### TASK BRIEF
Check each line of the data, and copy those where "values" appears.

[Stored items from a collection]
-- ==== Sys2Proof/Machine/Reset.lean ====
section
/-! DEFINITION. The four kinds of reset and the start-up (R188 to R191, R193, and the reset rules of the chapters). -/

namespace Sys2Proof.Machine

/-- Whether a kind of reset runs the settle period and the profile load (R190). -/
def ResetKind.hard : ResetKind → Bool
  | .powerOn | .resetLine => true
  | .deckRequest | .serviceRequest => false

/-- The reset a link's Reset Part asks for (R188). -/
def Link.resetKind : Link → ResetKind
  | .deck => .deckRequest
  | .service => .serviceRequest

/-- The Capture Unit after a reset (R166): a capture the service link holds outlives DECK_REQUEST, cut to DONE when it was still
under way. -/
def Capture.afterReset (c : Capture) (k : ResetKind) : Capture :=
  match k, c.holder with
  | .deckRequest, some .service =>
    match c.state with
    | .armed | .running | .triggered => { c with state := .done, reason := some .resetCut, startComp := none, endComp := none }
    | .done => c
    | .idle => Capture.idle c.lastEvent
  | _, _ => Capture.idle c.lastEvent

/-- The Profile Store after a reset (R193): a store write under way is cut, and the store has no valid check; a link-request
reset then sets the invalid flag. -/
def Store.afterReset (t : Store) (k : ResetKind) : Store :=
  if t.busy then { t with check := none, busy := false, invalid := t.invalid || !k.hard } else t

/-- The ownership after a reset (R189). -/
def Owner.afterReset (o : Owner) (k : ResetKind) : Owner :=
  match k, o with
  | .deckRequest, .service => .service
  | _, _ => .free

/-- A link after a reset: a frame being sent goes on, and no longer asks for a reset (R189, entry 12). -/
def LinkPort.afterReset (p : LinkPort) : LinkPort :=
  { LinkPort.fresh with lastByte := p.lastByte, sending := p.sending.map (fun o => { o with resets := false }) }

/-- Every block's values after a reset of a kind, at the moment of the reset (R4, R22, R49, R56, R89, R91, R115, R128, R144,
R155, R166, R168, R189, R193). The working copy in force after POWER_ON and RESET_LINE, until the load, is the built-in
defaults (entry 5). The lines, the clock and the queue of commands are not the part's to reset. -/
def State.afterReset (s : State) (k : ResetKind) (phase : StartPhase) : State :=
  let p := if k.hard then Config.defaultProfile else s.profile
  { State.reset with
    now := s.now
    startup := ⟨phase, s.now, k, if k = .powerOn then .unknown else s.motion.state.class⟩
    pins := s.pins
    position := PositionUnit.fresh s.now
    speed := { State.reset.speed with lastUpdate := s.speed.lastUpdate }
    reelL := Reel.fresh p
    reelR := Reel.fresh p
    conv := Converter.fresh s.now
    motion := Motion.fresh p s.motion.lastUpdate
    capstan := { State.reset.capstan with lastUpdate := s.capstan.lastUpdate }
    capture := s.capture.afterReset k
    deck := s.deck.afterReset
    service := s.service.afterReset
    ctl := ⟨s.ctl.owner.afterReset k, 0, s.ctl.lastReport, none⟩
    profile := p
    store := s.store.afterReset k
    free := s.free
    pending := s.pending }

/-- The done reason's byte in the Start-up Notice: FFh when the capture is not DONE (11.4). -/
def Capture.reasonByte (c : Capture) : Bytes :=
  match c.state, c.reason with
  | .done, some r => enc1 r.num
  | _, _ => [0xFF]

/-- The capture holder's number: none 0, DECK 1, SERVICE 2 (11.4). -/
def holderNum : Option Link → Nat
  | none => 0
  | some .deck => 1
  | some .service => 2

/-- The Start-up Notice (R190, 11.4). -/
def State.startUpNotice (s : State) : Frame :=
  ⟨0x40, 0, enc1 s.startup.kind.ctorIdx ++ enc1 s.startup.prior.ctorIdx ++ encFlag (!s.store.invalid) ++
    enc1 s.capture.state.ctorIdx ++ s.capture.reasonByte ++ enc1 (holderNum s.capture.holder)⟩

/-- A Start-up Notice handed to a link's transmitter, at once when it is idle, else before any other frame (R182, R189). -/
def LinkPort.handNotice (p : LinkPort) (f : Frame) : LinkPort :=
  match p.sending with
  | none => { p with sending := some ⟨f, false⟩ }
  | some _ => { p with notice := some f }

/-- A Start-up Notice handed to each link (R190). -/
def State.handNotices (s : State) : State :=
  { s with deck := s.deck.handNotice s.startUpNotice, service := s.service.handNotice s.startUpNotice }

/-- A fault kind latched when its input is found asserted (R168). -/
def State.latchIf (s : State) (level : Bool) (k : FaultKind) : State := if level then s.latchFault k else s

/-- The Fault Supervisor's reading of its four inputs (R168). The order is entry 24. -/
def State.readInputs (s : State) : State :=
  (((s.latchIf s.pins.faultL .driveL).latchIf s.pins.faultR .driveR).latchIf s.pins.faultC .driveC).latchIf
    s.pins.supplyWarning .supplyLow

/-- The reset a link request asked for, performed (R188 to R190): the Start-up Notices leave and the inputs are read at the
moment of the reset. -/
def State.linkReset (s : State) (k : ResetKind) : State :=
  (s.afterReset k .running).handNotices.readInputs.settle

/-- The profile load (R191): the stored fields when the check agrees and every field is valid, else the built-in defaults with
the invalid flag set. -/
def Store.load (t : Store) : Profile × Bool :=
  let p := profileOfBytes t.bytes
  if t.check = some (crc16 t.bytes) ∧ profileOk p = true then (p, false) else (Config.defaultProfile, true)

/-- A working copy put in force by the load: the reset values that are the profile's follow it (R22, R91, R115). What the words and
samples taken before the load left is kept: the anchor, the discrepancy chain, the reader and the arms' runs; but another frame rate
makes the reference ABSENT, as R128 gives for Write Profile, so that no frame count of the old rate is reported (R6) (DESIGN CHOICE,
entry 5). -/
def State.loadProfile (s : State) : State :=
  let p := s.store.load.1
  State.reformGuards { s with
    profile := p
    store := { s.store with invalid := s.store.load.2 }
    reelL := s.reelL.restart p
    reelR := s.reelR.restart p
    motion := { s.motion with accel := p.accel }
    chase := s.chase.reprofiled s.profile p }

/-! ### Commands of the reset and start-up -/

/-- POWER_ON (R190): every block reset, the settle period begun. -/
def execPowerOn (s : State) : Host.Outcome State Fault Refusal := .next (s.afterReset .powerOn .settle)

/-- RESET_LINE (R190): every block reset; the settle period begins when the input is released. -/
def execResetLine (s : State) : Host.Outcome State Fault Refusal := .next (s.afterReset .resetLine .held)

/-- RESET_INPUT_RELEASE (R190): the settle period begins, and from that moment the encoders are counted and the converter runs
from slot 0 (R4, R49). The rest timer, running since the reset, is not restarted (DESIGN CHOICE, entry 55). -/
def execResetInputRelease (s : State) : Host.Outcome State Fault Refusal :=
  match s.startup.phase with
  | .held => .next { s with
      startup := { s.startup with phase := .settle, start := s.now }
      conv := { s.conv with lastDone := s.now } }
  | .settle | .load | .running => .next s

/-- SETTLE_PERIOD_END (R168, R190): the Fault Supervisor reads its inputs and the profile load begins. -/
def execSettlePeriodEnd (s : State) : Host.Outcome State Fault Refusal :=
  match s.startup.phase with
  | .settle =>
    let s1 := s.reach (s.startup.start + Config.msec 200)
    .next (State.readInputs { s1 with startup := { s1.startup with phase := .load } }).settle
  | .held | .load | .running => .next s

/-- PROFILE_LOAD_DONE (R190, R191): the working copy set, the Start-up Notices handed over, the receivers open. -/
def execProfileLoadDone (s : State) : Host.Outcome State Fault Refusal :=
  match s.startup.phase with
  | .load =>
    let s1 := s.loadProfile
    .next (State.handNotices { s1 with startup := { s1.startup with phase := .running } })
  | .held | .settle | .running => .next s

/-- DEFERRED_RESET (R188): a pending reset is performed once the tape is at rest and the transport neither HALTING nor
BRAKING. -/
def execDeferredReset (s : State) : Host.Outcome State Fault Refusal :=
  match s.ctl.resetPending with
  | some k =>
    if s.position.atRest = true ∧ s.motion.state ≠ .halting ∧ s.motion.state ≠ .braking then .next (s.linkReset k)
    else .next s
  | none => .next s

end Sys2Proof.Machine
end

### ANSWER TO THIS TASK
/-- Every block's values after a reset of a kind, at the moment of the reset (R4, R22, R49, R56, R89, R91, R115, R128, R144,
/-- A working copy put in force by the load: the reset values that are the profile's follow it (R22, R91, R115). What the words and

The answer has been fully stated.